Researchers at the Center for Infection and Immunity at Columbia University have created a test that allows the removal of the 8 most common pathogens transmitted by ticks.
These arachnids carry many diseases, and the tick-borne tests available on the market today are not sufficiently accurate and do not allow simultaneous analysis for more than one pathogen. This situation is to be changed by a test created by scientists from Columbia University.
Oaks, mice and humans
Ticks are one of the rows of arachnids. So far around 900 species of these animals have been discovered around the world. The most common tick species in Poland is the European tick (Ixodes ricinus). It can temporarily parasite on many species of animals, including rodents, dogs, cats, birds and humans. By changing the host, the tick can carry the disease.
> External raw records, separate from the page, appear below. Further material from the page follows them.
/-- What a write of the device itself that waits sets going. -/
def State.noteDev (s : State) (line : Nat) : State :=
  let s := if s.inFilter line && !s.homes.snooped.contains line
    then { s with homes := { s.homes with snooped := line :: s.homes.snooped } } else s
  if isHbm (line * 128) && wouldFlip (s.wtsFrom line s.topTime) && !s.pkg.flipping then s.push .epochFlip else s

/-- The lines that a range of bytes touches. -/
def linesOf (pa n : Nat) : List Nat := natsFrom (pa / 128) ((pa + n - 1) / 128 + 1 - pa / 128)

/-- The device's own write of bytes: at once, or as soon as nothing stands before it at its homes. -/
def State.devWrite (s : State) (pa : Nat) (bs : List Byte) : State :=
  if (linesOf pa bs.length).any s.devWaits then
    forEach (linesOf pa bs.length) { s with homes := { s.homes with dev := s.homes.dev ++ [.put pa bs] } } State.noteDev
  else s.devPut pa bs

/-! ## Conversion records (R356) -/

/-- The conversion record at a physical address: as its slice holds it while a region uses it, else as memory does. -/
def State.cvRec (s : State) (pa : Nat) : Nat := (kvGet none s.homes.cvrecs pa).getD (s.numAt pa 64)
def State.setCvRec (s : State) (pa : Nat) (x : Option Nat) : State :=
  { s with homes := { s.homes with cvrecs := kvSet none s.homes.cvrecs pa x } }

/-- A region that is queued, running or draining uses the conversion record at an address. -/
def State.cvUsed (s : State) (pa : Nat) : Bool := s.allRegions.any (fun p => 1 ≤ p.2.state && p.2.state ≤ 3 && p.2.cvrecPa == pa)

/-- The first region that uses a record has its slice take it from memory. -/
def State.cvHold (s : State) (pa : Nat) : State := if s.cvUsed pa then s else s.setCvRec pa (some (s.numAt pa 64))

/-- Once no region uses a record it is written back to memory. -/
def State.cvRelease (s : State) (pa : Nat) : State :=
  match kvGet none s.homes.cvrecs pa with
  | some x => if s.cvUsed pa then s else (s.devWrite pa (leBytes 64 x)).setCvRec pa none
  | none => s

/-- Put an entry into the ring of the negative. -/
def State.negPut (s : State) (e : List Byte) : State :=
  let n := s.reg 0xA34
  let head := s.reg 0xA35 % n
  (s.devWrite (s.reg 0xA33 % 2 ^ 52 + 32 * head) e).setReg 0xA35 ((head + 1) % n)

/-- An entry of the log whose operation the negative records (R461). -/
def LogEnt.recorded (e : LogEnt) : Bool :=
  let op := e.raw.op.toNat
  ((op == 0x90 || op == 0x91) && e.raw.kind == 1) || op == 0x99 || op == 0x9A || op == 0x9D || op == 0xA0 || op == 0xA1
    || between 0xB0 0xB5 op || op == 0xC3 || op == 0xC4

/-- An entry must wait for its place in the ring: behind an earlier one of its strand that waits, a MARK until the strand's
earlier recorded operations are performed (R462). -/
def State.negWaits (s : State) (sid seq : Nat) (mark : Bool) (before : List NegEnt) : Bool :=
  before.any (fun q => q.sid == sid && (mark || decide (q.seq ≤ seq)))
    || (mark && (s.strand sid).log.any (fun p => p.2.recorded && decide (p.2.seq < seq)))
    || s.negRoom == 0

/-- Append an entry to the negative for an operation of a strand of a debug region (R461): its place in program order, its kind,
address and value; home and seqKey say which home numbers it. -/
def State.negative (s : State) (sid at_ kind addr value home seqKey : Nat) : State :=
  let st := s.strand sid
  if !(s.regionOf st).rcb.dbg then s
  else
    let (seq, s) := s.homeSeq seqKey
    if s.reg 0xA34 = 0 then s
    else
      let e := leBytes 8 s.ns ++ leBytes 8 (st.strandId + home % 256 * 2 ^ 24 + seq % 2 ^ 32 * 2 ^ 32)
        ++ leBytes 8 (kind % 256 + addr % 2 ^ 56 * 256) ++ leBytes 8 value
      let mark := kind == 9
      if s.negWaits sid at_ mark s.homes.negQ then { s with homes := { s.homes with negQ := s.homes.negQ ++ [⟨sid, at_, mark, e⟩] } }
      else s.negPut e

/-- The entries of the negative that wait take their places, as far as they can now. -/
def State.negFlush (s : State) : State :=
  forEach s.homes.negQ { s with homes := { s.homes with negQ := [] } } (fun s q =>
    if s.negWaits q.sid q.seq q.mark s.homes.negQ then { s with homes := { s.homes with negQ := s.homes.negQ ++ [q] } }
    else s.negPut q.bytes)
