/-- A guard instruction that is re-issued from the log. -/
def State.guardEntry (s : State) (sid slot : Nat) (e : LogEnt) : State :=
  let va := (e.accs.map Acc.va).headD 0
  let d := e.raw.d.toNat
  if !e.accs.all (fun a => a.status == 0) || s.behind sid e.seq (newAcc 0 va 64 0 true) then s
  else match s.reachGuard sid va with
    | (.wait, s) => s
    | (.precise c, s) =>
      -- an ACQ, behind which nothing has issued, counts as not issued (R197); another is held (log 52)
      if (s.strand sid).waiting = .entry slot then (s.unissue sid slot e [keyS d]).fault sid e.raw c va else s.holdEntry sid slot e c
    | (.held c, s) => s.holdEntry sid slot e c
    | (.at pa, s) =>
      if e.raw.op = 0xA2#8 then
        let (k, s) := s.bindGuard sid pa (e.sregs.map (fun p => p.2.toNat))
        s.giveStatus sid slot d k
      else if e.raw.op = 0xA1#8 then
        (match s.releaseGuard sid e.seq va pa with
          | (none, s) => s
          | (some k, s) => s.giveStatus sid slot d k)
      else match s.requestGuard sid va pa d (e.raw.f == 0#3) with
        | (some k, s) => s.giveStatus sid slot d k
        | (none, s) => s.freeEntry sid slot

/-- Run an entry of this file's instructions. -/
def State.syncEntry (s : State) (sid slot : Nat) (e : LogEnt) : State :=
  match e.raw.op.toNat with
  | 0x9B => s.leaseEntry sid slot e
  | 0x9C => s.unleaseEntry sid slot e
  | 0x9D => s.waitEntry sid slot e
  | 0xA0 | 0xA1 | 0xA2 => s.guardEntry sid slot e
  | _ => s.memEntry sid slot e

end Sys2Proof.Machine
end

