/-- Run an entry of a cursor instruction: its destinations are written once every thread's part is done (R231). -/
def State.cursorEntry (s : State) (sid slot : Nat) (e : LogEnt) : State :=
  let (accs, curs, s) := s.runCursorAccs sid slot e e.curs e.accs []
  let e := { e with accs := accs, curs := curs }
  let closing := e.raw.op = 0xC4#8
  let core := (s.strand sid).core
  let ready := e.progress = 0 ∧ accs.all (fun a => !planAcc e.raw a || a.status == 1)
    ∧ !(closing ∧ (s.negBlocks sid ∨ e.closes.any (fun h => s.ctrSent core h.1)))
  -- an append that waits for its block stalls its strand (R271)
  let takes := accs.any (fun a => a.status == 0 && a.got == waitCtr)
  let s := s.modStrand sid (fun st => match st.waiting with
    | .nothing => if takes ∧ st.life = .resident then { st with waiting := .entry slot } else st
    | .entry i => if i = slot ∧ !takes then { st with waiting := .nothing } else st
    | _ => st)
  let s := if ready then
      let ended := (s.strand sid).life = .ended
      let s := if ended then s else s.modStrand sid (fun st => st.finishCursor e)
      if closing then s.closeHeaps sid e
      else if !ended ∧ (e.raw.op = 0xB8#8 ∨ e.raw.op = 0xBC#8) then s.openHeaps sid e
      else s
    else s
  if e.progress = 0 ∧ !ready ∧ accs.all (fun a => a.status == 1) then s.putEntry sid slot e.refresh
  else s.settleEntry sid slot (if ready then { e with progress := 1 } else e) (fun st _ => st)

/-- A cursor instruction that takes a log entry issues: its sources are read, its destinations are empty, and it runs. -/
def State.startCursor (s : State) (sid : Nat) (r : Raw) : State :=
  let st := s.strand sid
  let ts := st.cursorThreads r
  let one (t : Nat) : Acc :=
    { newAcc t 0 0 (st.cursorX r t) (r.op == 0xC3#8) with data2 := st.cursorY r t }
  let curs := forEach ts ([] : KV Cursor) (fun m t =>
    let l := st.cursorSources r t
    kvSet Cursor.zero (kvSet Cursor.zero m (slotA t) (listAt Cursor.zero l 0)) (slotB t) (listAt Cursor.zero l 1))
  let keys := (cursorDests r).map (fun p => curFull p.1 p.2) ++ cursorValueKeys r (st.eff r r.d.toNat)
  let (slot, s) := s.logged sid r (ts.map one) keys false
  let s := s.modStrand sid (fun st => { st with emptyPreds := (cursorPreds r).filter (· != 7) ++ st.emptyPreds })
  match s.entry sid slot with
  | some e => s.cursorEntry sid slot { e with curs := curs }
  | none => s

/-- Issue a cursor instruction: a source with VALID = 0 traps (R25). -/
def State.issueCursor (s : State) (r : Raw) (f : Nat → State → State) : Res :=
  s.issue r (fun sid s =>
    if (s.strand sid).invalidSource r then s.precise sid r clsIllegal 13 0 none 0 else f sid s)

def State.walkInstr (s : State) (r : Raw) : Res := s.issueCursor r (fun sid s => s.startCursor sid r)

/-- KOPEN (R235). -/
def execKopen (o : KOps) (s : State) : Res := s.walkInstr (rawK 0xB8 o)
/-- KNEXT, KSEEK and KSETP (R237). -/
def execKnext (o : KOps) (s : State) : Res := s.walkInstr (rawK 0xB9 o)
def execKseek (o : KOps) (s : State) : Res := s.walkInstr (rawK 0xBA o)
def execKsetp (o : KOps) (s : State) : Res := s.walkInstr (rawK 0xBB o)
/-- KDESC (R236). -/
def execKdesc (o : KOps) (s : State) : Res := s.walkInstr (rawK 0xBC o)
/-- KCOIT (R240). -/
def execKcoit (o : KOps) (s : State) : Res := s.walkInstr (rawK 0xBD o)
/-- KSPLIT (R238). -/
def execKsplit (o : KOps) (s : State) : Res := s.walkInstr (rawK 0xBE o)
/-- KCRD and KVAL (R241). -/
def execKcrd (o : KOps) (s : State) : Res := s.walkInstr (rawK 0xBF o)
def execKval (o : KOps) (s : State) : Res := s.walkInstr (rawK 0xC1 o)
/-- KAPP (R244). -/
def execKapp (o : KOps) (s : State) : Res :=
  let r := rawK 0xC2 o
  s.issueCursor r (fun sid s => match s.kappMisuse sid r with
    | some x => s.precise sid r x.2.1 0 x.2.2.1 (if cursorUni r then none else some x.1) (if cursorUni r then 0 else x.2.2.2)
    | none => s.startCursor sid r)
/-- KAPM (R248). -/
def execKapm (o : KOps) (s : State) : Res := s.walkInstr (rawK 0xC3 o)

/-- KPOS (R241): it reads no metadata and takes no log entry. -/
def execKpos (o : KOps) (s : State) : Res :=
  let r := rawK 0xC0 o
  s.issueCursor r (fun sid s =>
    let st := s.strand sid
    let src (t : Nat) : Cursor := st.cur (curKey r.qa r.a.toNat t)
    let d := st.eff r r.d.toNat
    let one (x : Strand) (t : Nat) : Strand :=
      let c := src t
      let x := if cursorUni r then x.setS d (if r.pair r.info 0 then c.pos.toNat else c.pos.toNat % 2 ^ 32)
        else x.setVal d t (r.pair r.info 0) c.pos.toNat
      x.putWalkPreds r (if cursorUni r then st.active else [t]) (b2n (!c.done && !c.append))
    s.setStrand sid ((forEach (st.cursorThreads r) st one).next r.bytes))

/-- KCLOSE (R246): an append cursor first has the strand's earlier writes performed at the scope, as FENCE.REL does. -/
def execKclose (o : KOps) (s : State) : Res :=
  let r := rawK 0xC4 o
  s.issueCursor r (fun sid s =>
    let st := s.strand sid
    let releases := st.active.any (fun t => (st.cur (curKey r.qa r.a.toNat t)).append)
    if !releases then s.startCursor sid r
    else if st.accessing then s
    else
      let (ok, s) := if r.mod % 4 ≠ 0 then s.performCore st.core [sid] else (true, s)
      if ok then s.startCursor sid r else s)

/-- KMOV (R242). -/
def execKmov (o : KOps) (s : State) : Res :=
  let r := rawK 0xC5 o
  s.issueCursor r (fun sid s =>
    let st := s.strand sid
    let ts : List Nat := if r.qd then [st.lowest] else st.active
    let one (x : Strand) (t : Nat) : Strand :=
      let ka := curKey r.qa r.a.toNat t
      let kd := curKey r.qd r.d.toNat t
      let c := st.cur ka
      if !c.append then x.setCur kd c
      else if ka = kd then x
      else if r.qa ∧ !r.qd then x.setCur kd Cursor.zero
      else (x.setCur kd c).setCur ka Cursor.zero
    s.setStrand sid ((forEach ts st one).next r.bytes))

end Sys2Proof.Machine
end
The most common tick-borne diseases in humans include Lyme disease, viral pneumonia, anaplasmosis, tick-borne encephalitis, babesiosis, tularemia, rickettsiosis or (recently known) neoehrlichiosis.
Researchers from the Department of Systematic Zoology, Faculty of Biology, University of Adam Mickiewicz in Poznań proved that there is a relationship between the seed years of oaks in Poland and the number of cases of Lyme disease. A larger number of acors in a given year means more food available for animals living in the forest, including forest mice. These rodents are very often carriers of Lyme borreliosis, which does not harm the mice too much. The tick-feeding mouse can move onto a man walking through the forest or meadow and infect it with Lyme disease. Poznań scholars have shown that it takes two years from the last seed year of oaks to increase the risk of Lyme disease in the population.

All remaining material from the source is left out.